Growth idea action plan
Regional or product sub-pages for incident scope
Create status sub-pages for regions or product lines so local incidents do not read like global outages.
Why this can grow a startup
Incident communication breaks down when every issue gets posted to one global page. Users in Europe do not need a North America outage to look like their own emergency. incident.io's sub-pages are useful because they let teams publish to a parent page while automatically limiting the visibility of incidents to the sub-pages where the affected components belong. That makes the communication calmer and more accurate. It also protects trust because the page answers the first question fast: does this affect me or not.
Ian's take
From scaling consumer platforms across MENA and Southeast Asia, my default is to distrust growth work that only looks good in a slide. My bias is to treat this as a small market test first. Make the audience narrow, make the promise concrete, and let the first real response decide whether it deserves more work. I would run it small enough to learn quickly, then only scale the parts that real users repeat, save, reply to, or buy from. For this tactic, I would watch one clear growth signal before putting more time or budget behind it.
Action plan
- Define one narrow startup segment where regional or product sub-pages for incident scope can create a measurable lift.

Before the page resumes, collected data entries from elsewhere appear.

-- ==== Sys2Proof/Laws/Plan.lean ====
section
/-! SUPPORT. What each operation of Machine/Plan.lean keeps. -/

namespace Sys2Proof.Machine

open Sys2Proof

theorem Rd.touch_keeps : ∀ s a1 a2, Keeps [.uniBad, .cores, .mports, .tiers, .hps, .tallies] s (Rd.touch s a1 a2) := by
  intro s a1 a2
  unfold Rd.touch
  repeat' (first
    | (with_reducible apply Keeps.ite)
    | with_reducible exact Keeps.refl _ _
    | with_reducible assumption
    | (with_reducible apply Keeps.then (spTouch_keeps ..) ?_ (by decide))
    | (with_reducible apply Keeps.then (devTouch_keeps ..) ?_ (by decide))
    | (with_reducible apply Keeps.foldl)
    | (with_reducible refine Keeps.snd (by assumption) ?_)
    | (with_reducible refine Keeps.fst (by assumption) ?_)
    | intro _
    | dsimp only
    | split)

theorem freeLead_keeps : ∀ s a1, Keeps [] s (freeLead s a1).2 := by
  intro s a1
  unfold freeLead
  repeat' (first
    | (with_reducible apply Keeps.ite)
    | with_reducible exact Keeps.refl _ _
    | with_reducible assumption
    | (with_reducible apply Keeps.then (freeBelow_keeps ..) ?_ (by decide)))

theorem rdsTouch_keeps : ∀ a0 s a2, Keeps [.uniBad, .cores, .mports, .tiers, .hps, .tallies] s (rdsTouch a0 s a2) := by
  intro a0 s a2
  induction a2 generalizing s with
  | nil => exact Keeps.refl _ _
  | cons r l ih =>
    unfold rdsTouch
    split
    · exact Rd.touch_keeps ..
    · exact (Rd.touch_keeps ..).trans (ih _)

theorem putRun_keeps : ∀ s a1 a2, Keeps [.cores] s (putRun s a1 a2) := by
  intro s a1 a2
  unfold putRun
  repeat' (first
    | (with_reducible apply Keeps.ite)
    | with_reducible exact Keeps.refl _ _
    | with_reducible assumption
    | (with_reducible apply Keeps.then (State.modCore_keeps _ _ _ ?_) ?_ (by decide))
    | (with_reducible exact fun _ h => h))

theorem runPlan_keeps : ∀ s a1 a2 a3, Keeps [.uni, .uniBad, .host, .cores, .ctxs, .mports, .tiers, .hps, .tallies] s (runPlan s a1 a2 a3) := by
  intro s a1 a2 a3
  unfold runPlan
  repeat' (first
    | (with_reducible apply Keeps.ite)
    | with_reducible exact Keeps.refl _ _
    | with_reducible assumption
    | (with_reducible apply Keeps.then (rdsTouch_keeps ..) ?_ (by decide))
    | (with_reducible apply Keeps.then (freeLead_keeps ..) ?_ (by decide))
    | (with_reducible apply Keeps.then (applyWrs_keeps ..) ?_ (by decide))
    | (with_reducible apply Keeps.then (coreCount_keeps ..) ?_ (by decide))
    | (with_reducible apply Keeps.then (putRun_keeps ..) ?_ (by decide))
    | (with_reducible apply Keeps.foldl)
    | (with_reducible refine Keeps.snd (by assumption) ?_)
    | (with_reducible refine Keeps.fst (by assumption) ?_)
    | intro _
    | dsimp only
    | split)

end Sys2Proof.Machine
end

- Turn the tactic into one offer, page, campaign, or workflow for the Support and Brand channel.
- Use the evidence from docs.incident.io to set the first version of the message, format, and audience.
- Launch a small test for 7 to 14 days with one success metric: one measurable growth signal.
- Review the result, keep the winning message, remove weak variants, and turn the learning into a repeatable growth playbook.
Source-backed example
incident.io says sub-pages are useful when users need a more specific view by product or region, and incidents published to the parent page automatically appear only on sub-pages where the impacted components are visible.
Source: incident.io Docs: Setting up sub-pages (docs.incident.io)
GrowthDex source hub: incident.io Docs: Setting up sub-pages
Last checked: 2026-05-29
Adjacent tactics in the same lane
If this page is close to your problem, these tactic pages usually belong in the same working set.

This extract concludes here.